BEGIN

/-- As the turn of a split begins, its group has changed only in the split, which keeps its lanes and its address, in the latches,
which the split reads from now on (R53), and in the split that issued last. -/
theorem State.group_entered {s : State} {g : GroupAt} {sid : Nat} (hc : s.cur = .split g sid) (sh : Shape) :
    ∃ p l, ((s.group g).split sid).stays p ∧ p.pc = ((s.group g).split sid).pc ∧
      (s.entered s.cur sh).group g = { (s.group g).setSplit sid p with b := s.readLatches, last := l } := by
  rw [hc]
  unfold State.entered
  split_ifs with hr
  · refine ⟨((s.group g).split sid).taken, (s.group g).last, ⟨rfl, rfl, rfl, rfl⟩, rfl, ?_⟩
    have hb : s.readLatches = (s.group g).b := by unfold State.readLatches; rw [hc]; simp [hr]
    rw [hb]
    simp only [State.setSp, State.sp, State.group, State.block, State.core, State.setCore, FMap.get_put_same, State.setGroup, State.setBlock,
      Core.setBlock, Core.block, Block.setGroup, Block.group]
    rfl
  · refine ⟨s.issuingSplit g sid sh, some sid, ⟨rfl, rfl, rfl, rfl⟩, rfl, (State.group_issuing sh).trans ?_⟩
    · have hb : s.readLatches = if (s.group g).last = some sid then (s.group g).b else noLatches := by
        unfold State.readLatches; rw [hc]; simp [hr]
      rw [hb]

/-- As the turn of a feed thread begins, its block has changed only in the thread's waiting. -/
theorem State.block_entered {s : State} {c b n : Nat} (hc : s.cur = .thread c b n) (sh : Shape) :
    (s.entered s.cur sh).block c b = (s.block c b).setThread n { (s.block c b).thread n with sp := ((s.block c b).thread n).sp.taken } := by
  rw [hc]
  unfold State.entered
  split_ifs <;>
    simp [State.issuing, State.setSp, State.sp, State.block, State.setCore, State.core, State.setBlock, Core.setBlock, Core.block]

@[simp] theorem State.issued_rf {s : State} {i : Instr} (h : s.hasIssuer = true) : (s.issued i).rf = s.rf s.cur := by
  unfold State.issued State.inHand
  cases hc : s.cur with
  | split g sid =>
    obtain ⟨p, l, -, -, hg⟩ := State.group_entered hc (shapeOf i)
    rw [hc] at hg
    simp only [State.rf, hg]; rfl
  | thread c b t =>
    have hb := State.block_entered hc (shapeOf i)
    rw [hc] at hb
    simp only [State.rf, hb]; simp [Block.thread, Block.setThread]
  | nobody => simp [State.hasIssuer, State.lives, hc] at h

/-- The split of an issuer keeps its lanes and its address as its turn begins. -/
theorem State.sp_entered {s : State} (h : s.hasIssuer = true) (sh : Shape) :
    (s.sp s.cur).stays ((s.entered s.cur sh).sp s.cur) ∧ ((s.entered s.cur sh).sp s.cur).pc = (s.sp s.cur).pc := by
  cases hc : s.cur with
  | split g sid =>
    obtain ⟨p, l, hk, hp, hg⟩ := State.group_entered hc sh
    rw [hc] at hg
    have : ((s.entered (.split g sid) sh).sp (.split g sid)) = p := by
      simp only [State.sp, hg]; simp [Group.split, Group.setSplit]
    rw [this]; exact ⟨hk, hp⟩
  | thread c b t =>
    have hb := State.block_entered hc sh
    rw [hc] at hb
    have : ((s.entered (.thread c b t) sh).sp (.thread c b t)) = ((s.block c b).thread t).sp.taken := by
      simp only [State.sp, hb]; simp [Block.thread, Block.setThread]
    rw [this]; exact ⟨⟨rfl, rfl, rfl, rfl⟩, rfl⟩
  | nobody => simp [State.hasIssuer, State.lives, hc] at h

@[simp] theorem State.issued_operands {s : State} {i : Instr} (h : s.hasIssuer = true) : (s.issued i).at_ = s.operands := by
  have hr := State.issued_rf (i := i) h
  unfold State.issued State.inHand at hr ⊢
  simp only at hr ⊢
  rw [hr]
  rfl

@[simp] theorem State.issued_active {s : State} {i : Instr} (h : s.hasIssuer = true) : (s.issued i).active = s.activeFor i := by
  have hr := State.issued_operands (i := i) h
  have hm := (State.sp_entered h (shapeOf i)).1.2.1
  unfold State.issued State.inHand at hr ⊢
  unfold State.activeFor
  simp only at hr ⊢
  rw [hr, hm]

@[simp] theorem State.issuing_ilen (s : State) (w : Who) (sh : Shape) : (s.issuing w sh).ilen = s.ilen := by cases w <;> rfl

@[simp] theorem State.entered_ilen (s : State) (w : Who) (sh : Shape) : (s.entered w sh).ilen = s.ilen := by
  unfold State.entered; split_ifs
  · exact State.setSp_ilen _ _ _
  · simp

@[simp] theorem State.issuing_cur (s : State) (w : Who) (sh : Shape) : (s.issuing w sh).cur = s.cur := by cases w <;> rfl

@[simp] theorem State.entered_cur (s : State) (w : Who) (sh : Shape) : (s.entered w sh).cur = s.cur := by
  unfold State.entered; split_ifs
  · exact State.setSp_cur _ _ _
  · simp

@[simp] theorem State.issued_pc {s : State} {i : Instr} (h : s.hasIssuer = true) : (s.issued i).pc = (s.sp s.cur).pc :=
  (State.sp_entered h (shapeOf i)).2

@[simp] theorem State.issued_fall {s : State} {i : Instr} (h : s.hasIssuer = true) :
    (s.issued i).fall = (s.sp s.cur).pc + BitVec.ofNat 64 s.ilen := by
  have hp := (State.sp_entered h (shapeOf i)).2
  unfold State.issued State.inHand
  simp [hp]

@[simp] theorem State.issued_b {s : State} {i : Instr} : (s.issued i).b = s.readLatches := by
  unfold State.issued State.inHand
  cases hc : s.cur with
  | split g sid =>
    obtain ⟨p, l, -, -, hg⟩ := State.group_entered hc (shapeOf i)
    rw [hc] at hg
    simp only [State.latches, hg]
  | thread c b t => simp [State.latches, State.readLatches, hc]
  | nobody => simp [State.latches, State.readLatches, hc]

END

### ABOUT THIS TASK
Take the records above and copy them out exactly.

### RESPONSE TO THE EXERCISE
/-- As the turn of a split begins, its group has changed only in the split, which keeps its lanes and its address, in the latches,
which the split reads from now on (R53), and in the split that issued last. -/
theorem State.group_entered {s : State} {g : GroupAt} {sid : Nat} (hc : s.cur = .split g sid) (sh : Shape) :
    ∃ p l, ((s.group g).split sid).stays p ∧ p.pc = ((s.group g).split sid).pc ∧
      (s.entered s.cur sh).group g = { (s.group g).setSplit sid p with b := s.readLatches, last := l } := by
  rw [hc]
  unfold State.entered
  split_ifs with hr
  · refine ⟨((s.group g).split sid).taken, (s.group g).last, ⟨rfl, rfl, rfl, rfl⟩, rfl, ?_⟩
    have hb : s.readLatches = (s.group g).b := by unfold State.readLatches; rw [hc]; simp [hr]
    rw [hb]
    simp only [State.setSp, State.sp, State.group, State.block, State.core, State.setCore, FMap.get_put_same, State.setGroup, State.setBlock,
      Core.setBlock, Core.block, Block.setGroup, Block.group]
    rfl
  · refine ⟨s.issuingSplit g sid sh, some sid, ⟨rfl, rfl, rfl, rfl⟩, rfl, (State.group_issuing sh).trans ?_⟩
    · have hb : s.readLatches = if (s.group g).last = some sid then (s.group g).b else noLatches := by
        unfold State.readLatches; rw [hc]; simp [hr]
      rw [hb]

/-- As the turn of a feed thread begins, its block has changed only in the thread's waiting. -/
theorem State.block_entered {s : State} {c b n : Nat} (hc : s.cur = .thread c b n) (sh : Shape) :
    (s.entered s.cur sh).block c b = (s.block c b).setThread n { (s.block c b).thread n with sp := ((s.block c b).thread n).sp.taken } := by
  rw [hc]
  unfold State.entered
  split_ifs <;>
    simp [State.issuing, State.setSp, State.sp, State.block, State.setCore, State.core, State.setBlock, Core.setBlock, Core.block]

@[simp] theorem State.issued_rf {s : State} {i : Instr} (h : s.hasIssuer = true) : (s.issued i).rf = s.rf s.cur := by
  unfold State.issued State.inHand
  cases hc : s.cur with
  | split g sid =>
    obtain ⟨p, l, -, -, hg⟩ := State.group_entered hc (shapeOf i)
    rw [hc] at hg
    simp only [State.rf, hg]; rfl
  | thread c b t =>
    have hb := State.block_entered hc (shapeOf i)
    rw [hc] at hb
    simp only [State.rf, hb]; simp [Block.thread, Block.setThread]
  | nobody => simp [State.hasIssuer, State.lives, hc] at h

/-- The split of an issuer keeps its lanes and its address as its turn begins. -/
theorem State.sp_entered {s : State} (h : s.hasIssuer = true) (sh : Shape) :
    (s.sp s.cur).stays ((s.entered s.cur sh).sp s.cur) ∧ ((s.entered s.cur sh).sp s.cur).pc = (s.sp s.cur).pc := by
  cases hc : s.cur with
  | split g sid =>
    obtain ⟨p, l, hk, hp, hg⟩ := State.group_entered hc sh
    rw [hc] at hg
    have : ((s.entered (.split g sid) sh).sp (.split g sid)) = p := by
      simp only [State.sp, hg]; simp [Group.split, Group.setSplit]
    rw [this]; exact ⟨hk, hp⟩
  | thread c b t =>
    have hb := State.block_entered hc sh
    rw [hc] at hb
    have : ((s.entered (.thread c b t) sh).sp (.thread c b t)) = ((s.block c b).thread t).sp.taken := by
      simp only [State.sp, hb]; simp [Block.thread, Block.setThread]
    rw [this]; exact ⟨⟨rfl, rfl, rfl, rfl⟩, rfl⟩
  | nobody => simp [State.hasIssuer, State.lives, hc] at h

@[simp] theorem State.issued_operands {s : State} {i : Instr} (h : s.hasIssuer = true) : (s.issued i).at_ = s.operands := by
  have hr := State.issued_rf (i := i) h
  unfold State.issued State.inHand at hr ⊢
  simp only at hr ⊢
  rw [hr]
  rfl

@[simp] theorem State.issued_active {s : State} {i : Instr} (h : s.hasIssuer = true) : (s.issued i).active = s.activeFor i := by
  have hr := State.issued_operands (i := i) h
  have hm := (State.sp_entered h (shapeOf i)).1.2.1
  unfold State.issued State.inHand at hr ⊢
  unfold State.activeFor
  simp only at hr ⊢
  rw [hr, hm]

@[simp] theorem State.issuing_ilen (s : State) (w : Who) (sh : Shape) : (s.issuing w sh).ilen = s.ilen := by cases w <;> rfl

@[simp] theorem State.entered_ilen (s : State) (w : Who) (sh : Shape) : (s.entered w sh).ilen = s.ilen := by
  unfold State.entered; split_ifs
  · exact State.setSp_ilen _ _ _
  · simp

@[simp] theorem State.issuing_cur (s : State) (w : Who) (sh : Shape) : (s.issuing w sh).cur = s.cur := by cases w <;> rfl

@[simp] theorem State.entered_cur (s : State) (w : Who) (sh : Shape) : (s.entered w sh).cur = s.cur := by
  unfold State.entered; split_ifs
  · exact State.setSp_cur _ _ _
  · simp

@[simp] theorem State.issued_pc {s : State} {i : Instr} (h : s.hasIssuer = true) : (s.issued i).pc = (s.sp s.cur).pc :=
  (State.sp_entered h (shapeOf i)).2

@[simp] theorem State.issued_fall {s : State} {i : Instr} (h : s.hasIssuer = true) :
    (s.issued i).fall = (s.sp s.cur).pc + BitVec.ofNat 64 s.ilen := by
  have hp := (State.sp_entered h (shapeOf i)).2
  unfold State.issued State.inHand
  simp [hp]

@[simp] theorem State.issued_b {s : State} {i : Instr} : (s.issued i).b = s.readLatches := by
  unfold State.issued State.inHand
  cases hc : s.cur with
  | split g sid =>
    obtain ⟨p, l, -, -, hg⟩ := State.group_entered hc (shapeOf i)
    rw [hc] at hg
    simp only [State.latches, hg]
  | thread c b t => simp [State.latches, State.readLatches, hc]
  | nobody => simp [State.latches, State.readLatches, hc]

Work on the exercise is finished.